On January 18, 1957, petitioner was granted a divorce by the Circuit Court of the Eleventh Judicial Circuit in and for Dade County, Fla. The property settlement was incorporated into and made a part of the final decree by reference.

Petitioner has never remarried.

On October 12,1960, petitioner filed a petition in the Circuit Court of the 11th Judicial Circuit in and for Dade County, Fla., seeking an order for support of her son from her former husband, Sheldon, under the provisions of the Uniform Reciprocal Enforcement of Support Act (Fla. Stat. Ann. ch. 88), hereinafter called the Uniform Support Act. This petition was not acted upon by the courts of Virginia when forwarded to Virginia because Sheldon could not be located at the address shown in the petition.

Thereafter, on or about June 15, 1961, in another and different action, petitioner secured a judgment in the Circuit Court of Hanover County, Va., against Sheldon for $5,800, representing delinquent payments under the property agreement. Petitioner has never collected any part of this judgment.

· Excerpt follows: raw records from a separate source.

-- setCtr

@[simp] theorem State.setCtr_porst (s : State) (c : Nat) (v : BitVec 32) : (s.setCtr c v).porst = s.porst := rfl
@[simp] theorem State.setCtr_supHold (s : State) (c : Nat) (v : BitVec 32) : (s.setCtr c v).supHold = s.supHold := rfl
@[simp] theorem State.setCtr_rootLocked (s : State) (c : Nat) (v : BitVec 32) : (s.setCtr c v).rootLocked = s.rootLocked := rfl
@[simp] theorem State.setCtr_testMode (s : State) (c : Nat) (v : BitVec 32) : (s.setCtr c v).testMode = s.testMode := rfl
@[simp] theorem State.setCtr_cpPresent (s : State) (c : Nat) (v : BitVec 32) : (s.setCtr c v).cpPresent = s.cpPresent := rfl
@[simp] theorem State.setCtr_supWarn (s : State) (c : Nat) (v : BitVec 32) : (s.setCtr c v).supWarn = s.supWarn := rfl
@[simp] theorem State.setCtr_time (s : State) (c : Nat) (v : BitVec 32) : (s.setCtr c v).time = s.time := rfl
@[simp] theorem State.setCtr_si (s : State) (c : Nat) (v : BitVec 32) : (s.setCtr c v).si = s.si := rfl
@[simp] theorem State.setCtr_host (s : State) (c : Nat) (v : BitVec 32) : (s.setCtr c v).host = s.host := rfl
@[simp] theorem State.setCtr_dbg (s : State) (c : Nat) (v : BitVec 32) : (s.setCtr c v).dbg = s.dbg := rfl
@[simp] theorem State.setCtr_ck (s : State) (c : Nat) (v : BitVec 32) : (s.setCtr c v).ck = s.ck := rfl
@[simp] theorem State.setCtr_bw (s : State) (c : Nat) (v : BitVec 32) : (s.setCtr c v).bw = s.bw := rfl
@[simp] theorem State.setCtr_pl (s : State) (c : Nat) (v : BitVec 32) : (s.setCtr c v).pl = s.pl := rfl
@[simp] theorem State.setCtr_tp (s : State) (c : Nat) (v : BitVec 32) : (s.setCtr c v).tp = s.tp := rfl
@[simp] theorem State.setCtr_cores (s : State) (c : Nat) (v : BitVec 32) : (s.setCtr c v).cores = s.cores := rfl
@[simp] theorem State.setCtr_l2 (s : State) (c : Nat) (v : BitVec 32) : (s.setCtr c v).l2 = s.l2 := rfl
@[simp] theorem State.setCtr_mem (s : State) (c : Nat) (v : BitVec 32) : (s.setCtr c v).mem = s.mem := rfl
@[simp] theorem State.setCtr_ports (s : State) (c : Nat) (v : BitVec 32) : (s.setCtr c v).ports = s.ports := rfl
@[simp] theorem State.setCtr_memBad (s : State) (c : Nat) (v : BitVec 32) : (s.setCtr c v).memBad = s.memBad := rfl
@[simp] theorem State.setCtr_pins (s : State) (c : Nat) (v : BitVec 32) : (s.setCtr c v).pins = s.pins := rfl
@[simp] theorem State.setCtr_qy (s : State) (c : Nat) (v : BitVec 32) : (s.setCtr c v).qy = s.qy := rfl
@[simp] theorem State.setCtr_hw (s : State) (c : Nat) (v : BitVec 32) : (s.setCtr c v).hw = s.hw := rfl
@[simp] theorem State.setCtr_lk (s : State) (c : Nat) (v : BitVec 32) : (s.setCtr c v).lk = s.lk := rfl
@[simp] theorem State.setCtr_pending (s : State) (c : Nat) (v : BitVec 32) : (s.setCtr c v).pending = s.pending := rfl

-- raiseCtr

@[simp] theorem State.raiseCtr_porst (s : State) (c : Ctr) : (s.raiseCtr c).porst = s.porst := rfl
@[simp] theorem State.raiseCtr_supHold (s : State) (c : Ctr) : (s.raiseCtr c).supHold = s.supHold := rfl
@[simp] theorem State.raiseCtr_rootLocked (s : State) (c : Ctr) : (s.raiseCtr c).rootLocked = s.rootLocked := rfl
@[simp] theorem State.raiseCtr_testMode (s : State) (c : Ctr) : (s.raiseCtr c).testMode = s.testMode := rfl
@[simp] theorem State.raiseCtr_cpPresent (s : State) (c : Ctr) : (s.raiseCtr c).cpPresent = s.cpPresent := rfl
@[simp] theorem State.raiseCtr_supWarn (s : State) (c : Ctr) : (s.raiseCtr c).supWarn = s.supWarn := rfl
@[simp] theorem State.raiseCtr_time (s : State) (c : Ctr) : (s.raiseCtr c).time = s.time := rfl
@[simp] theorem State.raiseCtr_si (s : State) (c : Ctr) : (s.raiseCtr c).si = s.si := rfl
@[simp] theorem State.raiseCtr_host (s : State) (c : Ctr) : (s.raiseCtr c).host = s.host := rfl
@[simp] theorem State.raiseCtr_dbg (s : State) (c : Ctr) : (s.raiseCtr c).dbg = s.dbg := rfl
@[simp] theorem State.raiseCtr_ck (s : State) (c : Ctr) : (s.raiseCtr c).ck = s.ck := rfl
@[simp] theorem State.raiseCtr_bw (s : State) (c : Ctr) : (s.raiseCtr c).bw = s.bw := rfl
@[simp] theorem State.raiseCtr_pl (s : State) (c : Ctr) : (s.raiseCtr c).pl = s.pl := rfl
@[simp] theorem State.raiseCtr_tp (s : State) (c : Ctr) : (s.raiseCtr c).tp = s.tp := rfl
@[simp] theorem State.raiseCtr_cores (s : State) (c : Ctr) : (s.raiseCtr c).cores = s.cores := rfl
@[simp] theorem State.raiseCtr_l2 (s : State) (c : Ctr) : (s.raiseCtr c).l2 = s.l2 := rfl
@[simp] theorem State.raiseCtr_mem (s : State) (c : Ctr) : (s.raiseCtr c).mem = s.mem := rfl
@[simp] theorem State.raiseCtr_ports (s : State) (c : Ctr) : (s.raiseCtr c).ports = s.ports := rfl
@[simp] theorem State.raiseCtr_memBad (s : State) (c : Ctr) : (s.raiseCtr c).memBad = s.memBad := rfl
@[simp] theorem State.raiseCtr_pins (s : State) (c : Ctr) : (s.raiseCtr c).pins = s.pins := rfl
@[simp] theorem State.raiseCtr_qy (s : State) (c : Ctr) : (s.raiseCtr c).qy = s.qy := rfl
@[simp] theorem State.raiseCtr_hw (s : State) (c : Ctr) : (s.raiseCtr c).hw = s.hw := rfl
@[simp] theorem State.raiseCtr_lk (s : State) (c : Ctr) : (s.raiseCtr c).lk = s.lk := rfl
@[simp] theorem State.raiseCtr_pending (s : State) (c : Ctr) : (s.raiseCtr c).pending = s.pending := rfl

-- setWatch

@[simp] theorem State.setWatch_porst (s : State) (w : Nat) (x : Watch) : (s.setWatch w x).porst = s.porst := rfl
@[simp] theorem State.setWatch_supHold (s : State) (w : Nat) (x : Watch) : (s.setWatch w x).supHold = s.supHold := rfl
@[simp] theorem State.setWatch_rootLocked (s : State) (w : Nat) (x : Watch) : (s.setWatch w x).rootLocked = s.rootLocked := rfl
@[simp] theorem State.setWatch_testMode (s : State) (w : Nat) (x : Watch) : (s.setWatch w x).testMode = s.testMode := rfl
@[simp] theorem State.setWatch_cpPresent (s : State) (w : Nat) (x : Watch) : (s.setWatch w x).cpPresent = s.cpPresent := rfl
@[simp] theorem State.setWatch_supWarn (s : State) (w : Nat) (x : Watch) : (s.setWatch w x).supWarn = s.supWarn := rfl
@[simp] theorem State.setWatch_time (s : State) (w : Nat) (x : Watch) : (s.setWatch w x).time = s.time := rfl
@[simp] theorem State.setWatch_si (s : State) (w : Nat) (x : Watch) : (s.setWatch w x).si = s.si := rfl
@[simp] theorem State.setWatch_host (s : State) (w : Nat) (x : Watch) : (s.setWatch w x).host = s.host := rfl
@[simp] theorem State.setWatch_dbg (s : State) (w : Nat) (x : Watch) : (s.setWatch w x).dbg = s.dbg := rfl
@[simp] theorem State.setWatch_ck (s : State) (w : Nat) (x : Watch) : (s.setWatch w x).ck = s.ck := rfl
@[simp] theorem State.setWatch_bw (s : State) (w : Nat) (x : Watch) : (s.setWatch w x).bw = s.bw := rfl
@[simp] theorem State.setWatch_tp (s : State) (w : Nat) (x : Watch) : (s.setWatch w x).tp = s.tp := rfl
@[simp] theorem State.setWatch_cores (s : State) (w : Nat) (x : Watch) : (s.setWatch w x).cores = s.cores := rfl
@[simp] theorem State.setWatch_l2 (s : State) (w : Nat) (x : Watch) : (s.setWatch w x).l2 = s.l2 := rfl
@[simp] theorem State.setWatch_mem (s : State) (w : Nat) (x : Watch) : (s.setWatch w x).mem = s.mem := rfl
@[simp] theorem State.setWatch_ports (s : State) (w : Nat) (x : Watch) : (s.setWatch w x).ports = s.ports := rfl
@[simp] theorem State.setWatch_memBad (s : State) (w : Nat) (x : Watch) : (s.setWatch w x).memBad = s.memBad := rfl
@[simp] theorem State.setWatch_pins (s : State) (w : Nat) (x : Watch) : (s.setWatch w x).pins = s.pins := rfl
@[simp] theorem State.setWatch_qy (s : State) (w : Nat) (x : Watch) : (s.setWatch w x).qy = s.qy := rfl
@[simp] theorem State.setWatch_hw (s : State) (w : Nat) (x : Watch) : (s.setWatch w x).hw = s.hw := rfl
@[simp] theorem State.setWatch_lk (s : State) (w : Nat) (x : Watch) : (s.setWatch w x).lk = s.lk := rfl
@[simp] theorem State.setWatch_pending (s : State) (w : Nat) (x : Watch) : (s.setWatch w x).pending = s.pending := rfl
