-- ==== Sys2Proof/Laws/PerInstr.lean ====
section
/-! SUPPORT. The family RoundTrip: decoding the word of an instruction of a core gives the instruction back, one lemma for
each constructor. A command that is no instruction of a core has no word, and its lemma says nothing. -/

set_option linter.unusedSimpArgs false

namespace Sys2Proof.Laws.RoundTrip

/-- Decoding the word of an instruction, on the core that issues it and with the word after it, gives the instruction. -/
def Statement (i : Instr) : Prop :=
  ∀ (x : Issue) (w b : BitVec 32), i.issue = some x → encodeGregon i = some w → decodeGregon x.core w (i.bodyWord b) = some i

theorem unassignedMajor (core : CoreId) (word : BitVec 32) : Statement (.unassignedMajor core word) :=
  fun _ _ _ _ h => nomatch h

theorem add (x : Issue) (rd ra rb : Reg) : Statement (.add x rd ra rb) := by
  intro y w b hx hw
  obtain rfl : x = y := Option.some.inj hx
  obtain rfl : gregonWord x 0x00 (low3R rd ra rb 0x00) = w := Option.some.inj hw
  have b_rd := rd.isLt
  have b_ra := ra.isLt
  have b_rb := rb.isLt
  have hm : (0x00 : Nat) < 64 := by decide
  have hl : low3R rd ra rb 0x00 < 2 ^ 22 := by (simp only [low3R]; omega)
  have f0 := gregonWord_reg x _ _ 17 rd hm hl (by decide) (by (simp only [low3R]; omega))
  have f1 := gregonWord_reg x _ _ 12 ra hm hl (by decide) (by (simp only [low3R]; omega))
  have f2 := gregonWord_reg x _ _ 7 rb hm hl (by decide) (by (simp only [low3R]; omega))
  have f3 : wordField (gregonWord x 0x00 (low3R rd ra rb 0x00)) 6 0 = 0x00 := (gregonWord_low x _ _ 6 0 hm hl (by decide) (by decide)).trans (by (simp only [low3R]; omega))
  unfold decodeGregon
  simp only [gregonWord_sense x _ _ hm hl, gregonWord_pred x _ _ hm hl, gregonWord_major x _ _ hm hl, f0, f1, f2, f3]
  try rfl

theorem sub (x : Issue) (rd ra rb : Reg) : Statement (.sub x rd ra rb) := by
  intro y w b hx hw
  obtain rfl : x = y := Option.some.inj hx
  obtain rfl : gregonWord x 0x00 (low3R rd ra rb 0x01) = w := Option.some.inj hw
  have b_rd := rd.isLt
  have b_ra := ra.isLt
  have b_rb := rb.isLt
  have hm : (0x00 : Nat) < 64 := by decide
  have hl : low3R rd ra rb 0x01 < 2 ^ 22 := by (simp only [low3R]; omega)
  have f0 := gregonWord_reg x _ _ 17 rd hm hl (by decide) (by (simp only [low3R]; omega))
  have f1 := gregonWord_reg x _ _ 12 ra hm hl (by decide) (by (simp only [low3R]; omega))
  have f2 := gregonWord_reg x _ _ 7 rb hm hl (by decide) (by (simp only [low3R]; omega))
  have f3 : wordField (gregonWord x 0x00 (low3R rd ra rb 0x01)) 6 0 = 0x01 := (gregonWord_low x _ _ 6 0 hm hl (by decide) (by decide)).trans (by (simp only [low3R]; omega))
  unfold decodeGregon
  simp only [gregonWord_sense x _ _ hm hl, gregonWord_pred x _ _ hm hl, gregonWord_major x _ _ hm hl, f0, f1, f2, f3]
  try rfl

theorem and (x : Issue) (rd ra rb : Reg) : Statement (.and x rd ra rb) := by
  intro y w b hx hw
  obtain rfl : x = y := Option.some.inj hx
  obtain rfl : gregonWord x 0x00 (low3R rd ra rb 0x02) = w := Option.some.inj hw
  have b_rd := rd.isLt
  have b_ra := ra.isLt
  have b_rb := rb.isLt
  have hm : (0x00 : Nat) < 64 := by decide
  have hl : low3R rd ra rb 0x02 < 2 ^ 22 := by (simp only [low3R]; omega)
  have f0 := gregonWord_reg x _ _ 17 rd hm hl (by decide) (by (simp only [low3R]; omega))
  have f1 := gregonWord_reg x _ _ 12 ra hm hl (by decide) (by (simp only [low3R]; omega))
  have f2 := gregonWord_reg x _ _ 7 rb hm hl (by decide) (by (simp only [low3R]; omega))
  have f3 : wordField (gregonWord x 0x00 (low3R rd ra rb 0x02)) 6 0 = 0x02 := (gregonWord_low x _ _ 6 0 hm hl (by decide) (by decide)).trans (by (simp only [low3R]; omega))
  unfold decodeGregon
  simp only [gregonWord_sense x _ _ hm hl, gregonWord_pred x _ _ hm hl, gregonWord_major x _ _ hm hl, f0, f1, f2, f3]
  try rfl
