/-- The oldest entry in its slot, and then the new PUT at the base of the ring. -/
def State.logWritten (s : State) (e : LogEntry) : State :=
  (s.engineStore s.bw.recordAddr { len := 32, bits := logRecord e s.bw.logSeq }).engineStore (s.bw.ringBase.toNat * 4096)
    { len := 8, bits := (s.bw.logPut + 1).toNat }

theorem State.logWritten_logRegs (s : State) (e : LogEntry) : (s.logWritten e).bw.logRegs = s.bw.logRegs := by
  rw [State.logWritten, State.engineStore_logRegs, State.engineStore_logRegs]

/-- The oldest entry leaves the buffer, and PUT and SEQ count it. -/
def State.logAdvance (s : State) (rest : List LogEntry) : State :=
  s.mapBw fun w => { w with logBuf := rest, logPut := w.logPut + 1, logSeq := w.logSeq + 1 }

theorem State.logAdvance_spec (s : State) (rest : List LogEntry) :
    (s.logAdvance rest).bw.logBuf = rest ∧ (s.logAdvance rest).bw.logPut = s.bw.logPut + 1 ∧
    (s.logAdvance rest).bw.logSeq = s.bw.logSeq + 1 ∧ (s.logAdvance rest).bw.logEn = s.bw.logEn ∧
    (s.logAdvance rest).bw.logErr = s.bw.logErr ∧ (s.logAdvance rest).mem = s.mem ∧ (s.logAdvance rest).l2 = s.l2 ∧
    (s.logAdvance rest).pl = s.pl :=
  ⟨rfl, rfl, rfl, rfl, rfl, rfl, rfl, rfl⟩

theorem State.offerEvent_mapBw (s : State) (f : Breakwater → Breakwater) (id : Nat) (src : OfferSrc) :
    (s.mapBw f).offerEvent id src = (s.offerEvent id src).mapBw f := by
  simp only [State.offerEvent, apply_ite fun t => State.mapBw t f]
  rfl

section
variable {s : State} {e : LogEntry} {rest : List LogEntry} (hbuf : s.bw.logBuf = e :: rest)
include hbuf

theorem exec_logRecordWrite_full (hfull : s.bw.logSlots < (s.bw.logPut + 1 - s.bw.logTake).toNat) :
    exec .logRecordWrite s = .next s := by
  have hstop : (!s.rootRuns || !s.bw.logEn || decide (s.bw.logSlots < (s.bw.logPut + 1 - s.bw.logTake).toNat)) = true := by
    rw [decide_eq_true hfull, Bool.or_true]
  rw [exec_logRecordWrite_eq, execLogRecordWrite]
  simp only [hbuf, hstop, if_true]

variable (hroot : s.rootRuns = true) (hen : s.bw.logEn = true) (hroom : (s.bw.logPut + 1 - s.bw.logTake).toNat ≤ s.bw.logSlots)
  (hfree : s.rangeHeld s.bw.recordAddr 32 = false ∧ s.lineHeld (s.bw.ringBase.toNat * 4096 / 64) = false)
include hroot hen hroom hfree

theorem exec_logRecordWrite_open : exec .logRecordWrite s =
    if !(s.mappedAll s.bw.recordAddr 32 && s.mapped (s.bw.ringBase.toNat * 4096)) then .next (s.mapBw (·.logFail))
    else .next (((s.logWritten e).offerEvent 0x007 .latch).logAdvance rest) := by
  have hgo : (!s.rootRuns || !s.bw.logEn || decide (s.bw.logSlots < (s.bw.logPut + 1 - s.bw.logTake).toNat)) = false := by
    rw [hroot, hen, decide_eq_false (Nat.not_lt.mpr hroom)]
    rfl
  have hput : (s.bw.logPut.toNat + 1) % 2 ^ 64 = (s.bw.logPut + 1).toNat := (BitVec.toNat_add s.bw.logPut 1).symm
  obtain ⟨hrange, hline⟩ := hfree
  unfold Breakwater.recordAddr at hrange
  rw [exec_logRecordWrite_eq, execLogRecordWrite, State.logAdvance, ← State.offerEvent_mapBw]
  simp only [hbuf, hgo, hrange, hline, State.engineWordPut, hput, Bool.or_self, Bool.false_eq_true, if_false]
  rfl

theorem exec_logRecordWrite_unmapped
    (hmap : s.mappedAll s.bw.recordAddr 32 = false ∨ s.mapped (s.bw.ringBase.toNat * 4096) = false) :
    exec .logRecordWrite s = .next (s.mapBw (·.logFail)) := by
  rw [exec_logRecordWrite_open hbuf hroot hen hroom hfree, if_pos]
  simpa using hmap

theorem exec_logRecordWrite_writes (hrecord : s.mappedAll s.bw.recordAddr 32 = true)
    (hbase : s.mapped (s.bw.ringBase.toNat * 4096) = true) : ∃ t : State,
      exec .logRecordWrite s = .next t ∧ t.bw.logBuf = rest ∧ t.bw.logPut = s.bw.logPut + 1 ∧
      t.bw.logSeq = s.bw.logSeq + 1 ∧ t.bw.logEn = true ∧ t.bw.logErr = s.bw.logErr ∧ t.mem = (s.logWritten e).mem ∧
      t.l2 = (s.logWritten e).l2 ∧ t.pl.offers = ((s.logWritten e).offerEvent 0x007 .latch).pl.offers := by
  have hexec := (exec_logRecordWrite_open hbuf hroot hen hroom hfree).trans (if_neg (by simp [hrecord, hbase]))
  have hregs := s.logWritten_logRegs e
  rw [← State.offerEvent_bw (s.logWritten e) 0x007 .latch] at hregs
  simp only [Breakwater.logRegs, Prod.mk.injEq] at hregs
  obtain ⟨hEn, hErr, hPut, hSeq⟩ := hregs
  obtain ⟨hmem, hl2⟩ := offerEvent_local (s.logWritten e) 0x007 .latch
  obtain ⟨hbuf', hPut', hSeq', hEn', hErr', hmem', hl2', hpl'⟩ :=
    ((s.logWritten e).offerEvent 0x007 .latch).logAdvance_spec rest
  rw [hPut] at hPut'
  rw [hSeq] at hSeq'
  exact ⟨_, hexec, hbuf', hPut', hSeq', hEn'.trans (hEn.trans hen), hErr'.trans hErr, hmem'.trans hmem, hl2'.trans hl2,
    congrArg Pilot.offers hpl'⟩

end

theorem exec_logWriteError_fails {s : State} {e : LogEntry} {rest : List LogEntry} (hbuf : s.bw.logBuf = e :: rest)
    (hen : s.bw.logEn = true) : exec .logWriteError s = .next (s.mapBw (·.logFail)) := by
  simp [exec_logWriteError_eq, execLogWriteError, hbuf, hen]

theorem exec_log_empty {s : State} (hbuf : s.bw.logBuf = []) :
    exec .logRecordWrite s = .next s ∧ exec .logWriteError s = .next s := by
  simp [exec_logRecordWrite_eq, exec_logWriteError_eq, execLogRecordWrite, execLogWriteError, hbuf]

theorem exec_logTakeReread_reads {s : State} {v : Nat} (hroot : s.rootRuns = true) (hen : s.bw.logEn = true)
    (hword : s.engineWord (s.bw.ringBase.toNat * 4096 + 8) = some v) :
    exec .logTakeReread s = .next (s.mapBw fun w => { w with logTake := BitVec.ofNat 64 v }) := by
  simp [exec_logTakeReread_eq, execLogTakeReread, hroot, hen, hword]

theorem State.attnBits_log (s : State) : s.attnBits.getLsbD 1 = (!s.bw.logBuf.isEmpty || s.bw.logPut != s.bw.logTake) := by
  unfold State.attnBits
  cases !s.bw.logBuf.isEmpty || s.bw.logPut != s.bw.logTake
  all_goals simp [setBit]

-- The fields of a log record (Table 4 of "Operating at scale") ------------------------------------------------------------

theorem faultUnit_lt (src inst : Nat) : faultUnit src inst < 16 := by
  unfold faultUnit
  repeat' split
  all_goals omega

theorem shownInst_lt (e : FaultEvent) : shownInst e < 2 ^ 16 := by
  unfold shownInst
  dsimp only
  split <;> omega

theorem logRecord_fields (e : LogEntry) (seq : BitVec 32) : logRecord e seq % 2 ^ 64 = e.time.toNat ∧
    logRecord e seq / 2 ^ 64 % 2 ^ 8 = (if e.event then 2 else 1) ∧
    logRecord e seq / 2 ^ 72 % 2 ^ 8 = e.code.toNat ∧ logRecord e seq / 2 ^ 80 % 4 = e.cls.toNat ∧
    logRecord e seq / 2 ^ 82 % 2 = b2n e.esc ∧ logRecord e seq / 2 ^ 92 % 16 = e.ev.access.toNat ∧
    logRecord e seq / 2 ^ 96 % 2 ^ 16 = e.ev.master.toNat ∧ logRecord e seq / 2 ^ 128 % 2 ^ 48 = e.ev.addr.toNat ∧
    logRecord e seq / 2 ^ 192 = seq.toNat := by
  have hkind : (if e.event then 2 else 1) < 2 ^ 8 := by split <;> decide
  have hesc : b2n e.esc < 2 := by cases e.esc <;> decide
  have hunit : (if e.event then 0 else faultUnit e.ev.src.toNat e.ev.inst.toNat) < 16 := by
    split
    · decide
    · exact faultUnit_lt _ _
  have hinst : (if e.event then 0 else shownInst e.ev) < 2 ^ 16 := by
    split
    · decide
    · exact shownInst_lt e.ev
  have htime := e.time.isLt
  have hcode := e.code.isLt
  have hcls := e.cls.isLt
  have haccess := e.ev.access.isLt
  have hmaster := e.ev.master.isLt
  have haddr := e.ev.addr.isLt
  unfold logRecord
  dsimp only
  generalize (if e.event then 2 else 1) = kind at hkind ⊢
  generalize (if e.event then 0 else faultUnit e.ev.src.toNat e.ev.inst.toNat) = unit at hunit ⊢
  generalize (if e.event then 0 else shownInst e.ev) = inst at hinst ⊢
  refine ⟨?_, ?_, ?_, ?_, ?_, ?_, ?_, ?_, ?_⟩
  all_goals omega

-- The obligation ----------------------------------------------------------------------------------------------------------

/-- Settles O53: arrivals through the queue, records through `recordFault_proj`, the log through `exec_logRecordWrite_open`. -/
theorem faultsAndLog : Obligations.FaultsAndLog := by
  unfold Obligations.FaultsAndLog
  refine ⟨⟨?held, ?arrive, ?plain, ?full, ?sense, ?accept, ?acknowledge, ?unknown⟩, ?log⟩
  case held => exact fun s arrivals h => exec_faultRecord_held h arrivals
  case arrive =>
    intro s hporst hsup plain now
    refine ⟨?one, ?none, ?behind, ?idle, ?two⟩
    case one =>
      intro e hqueue he
      have hself : (s.sense e).withQueue [] = s.sense e := State.withQueue_self (by simp [hqueue])
      rw [exec_faultRecord_single hporst hsup he (by simp [hqueue]) (q := now e) (rest := []) (by rw [hqueue]; rfl), hself]
    case none => exact fun q rest hqueue => exec_faultRecord_next hporst hsup hqueue
    case behind =>
      intro e q rest hqueue hroom he
      exact exec_faultRecord_single hporst hsup he (by simp [hqueue]; omega) (by rw [hqueue]; rfl)
    case idle => exact exec_faultRecord_none hporst hsup
    case two => exact fun e f hqueue hlt he hf => exec_faultRecord_pair hporst hsup he hf hqueue hlt
  case plain => exact fun e s h => State.handlingAction_of_src h s
  case full =>
    intro s q hfull t
    have ht : t = s.recordFault q true := State.queueFault_of_full hfull q
    obtain ⟨hqueue, hlostq, hcaps, hlog⟩ := s.recordFault_lost q
    rw [ht]
    refine ⟨hqueue, hlostq, hcaps, hlog, fun hnone hsrc => ?_⟩
    rw [← Breakwater.classify_of_no_unacked hnone q.ev]
    exact State.recordFault_pending hsrc
  case sense =>
    intro s e fatal
    rw [State.sense_bw]
    exact s.bw.sensed_safe e
  case accept =>
    intro s q e key same merged up cls t fatal
    have hclassify : s.bw.classify e = (cls, up) := s.bw.classify_eq e
    have hcls : (s.bw.classify q.ev).1 = cls := congrArg Prod.fst hclassify
    have hup : (s.bw.classify q.ev).2 = up := congrArg Prod.snd hclassify
    have hfatal : fatalFault (s.bw.classify q.ev).1 e.src.toNat = fatal := by rw [hcls]; rfl
    refine ⟨?pending, ?others, ?safe, ?release, ?fStop, ?doubleF, ?unacked, ?counts, ?free, ?held, ?rest⟩
    case pending => exact hcls ▸ State.recordFault_pending
    case others => exact hcls ▸ fun k hk i => State.recordFault_pending_ne hk
    case safe => exact hfatal ▸ s.acceptFault_safe q
    case release => exact fun h => (s.acceptFault_release q).trans (if_pos (hfatal.trans h))
    case fStop => exact hcls ▸ s.acceptFault_fStop q
    case doubleF => exact hcls ▸ s.acceptFault_doubleF q
    case unacked => exact hcls ▸ s.acceptFault_unacked q
    case counts => exact hcls ▸ s.acceptFault_counts q
    case free =>
      intro k hk hfree
      rw [State.acceptFault_caps_same s q (hk.trans hcls.symm), Capture.take_free hfree, hup]
    case held =>
      intro k hk hheld
      rw [State.acceptFault_caps_same s q (hk.trans hcls.symm), Capture.take_held hheld]
    case rest =>
      intro k hk
      exact State.acceptFault_caps_ne s q (hcls ▸ hk)
  case acknowledge =>
    intro s src inst before after u hunacked hsrc hinst hcls hbefore
    rw [exec_faultAcknowledge_eq]
    simp only [State.mapBw, hunacked, dropUnacked_append hsrc hinst hcls after before hbefore]
  case unknown =>
    intro s src inst hnone
    rw [exec_faultAcknowledge_eq]
    simp only [State.mapBw, dropUnacked_of_none _ hnone]
  case log =>
    intro s
    refine ⟨?entry, exec_log_empty, fun v => exec_logTakeReread_reads, s.attnBits_log, logRecord_fields⟩
    intro e rest hbuf hroot hen base slots a used free record written
    exact ⟨exec_logRecordWrite_full hbuf, exec_logRecordWrite_writes hbuf hroot hen,
      exec_logRecordWrite_unmapped hbuf hroot hen, exec_logWriteError_fails hbuf hen⟩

On August 7, 1961, petitioner again sought to compel her former husband to support his minor child; she filed another petition under the Uniform Support Act identical to the one referred to above, except that a new address was given for her former husband. This petition was forwarded by the Dade County, Fla., court to the Juvenile and Domestic Relations Court of Hanover County, Va., under procedures provided by the Uniform Support Act. Petitioner was required to complete an information sheet for filing in Florida in connection with her efforts to obtain support for her son from his father. This sheet wras also forwarded to the Virginia court.

In response to the question, “Is there a complaint or order for support in any court?” contained in the information form, the petitioner replied, “Yes Divorce Decree (1/8/57) Miami, Fla., ordered $100/alimony/mo. and $100/mo. child support, which he paid fairly regularly until June, 1959; alimony ’til 1957.” The more pertinent questions related to the petitioner’s employment and salary, the ex-husband’s employment and salary, and the last date of contribution for support. In answering the question, “What amount do you require for yourself and your child per week?” petitioner replied “$40.00.” The words “yourself and” were deleted from the form, Both the information sheet and the petition itself indicate clearly that petitioner sought no support whatever for herself in this proceeding but only support for her minor child, Steven, and that she was relying upon the child’s current needs and her former husband’s 'ability to provide child support, not the prior agreement of the parties or the earlier Florida divorce decree.

The petition, which the Florida court forwarded to the Juvenile and Domestic Relations Court of Hanover County, Va., contained the following pertinent information:

1. That she [the petitioner] is the ex wife of Sheldon R. Siegert * * *
2. That Petitioner is the mother and said Respondent is the father of the following-named dependent (s) :
Steven b, 11/10/47
3. That said child is entitled to support from the Respondent under the provisions of the Uniform Reciprocal-Enforeement-of Support Act of this State (Chapter 29901, Laws of 1955), a copy of which is attached and made a part hereof.
4. That Respondent, on or about June, 1959 and subsequent thereto, refused and neglected to provide fair and reasonable support for the potitioaer and the ether dependent according to his means and earning capacity.
5. That, upon information and belief, Respondent now is residing or domiciled at Hylas, Virginia [,] [Receives $350 [per] mo. from U.S. Gov’t, and is within the jurisdiction of the Court of Va. which State has enacted a law substantially similar to the Uniform Reciprocal Enforcement of Support Act of this State.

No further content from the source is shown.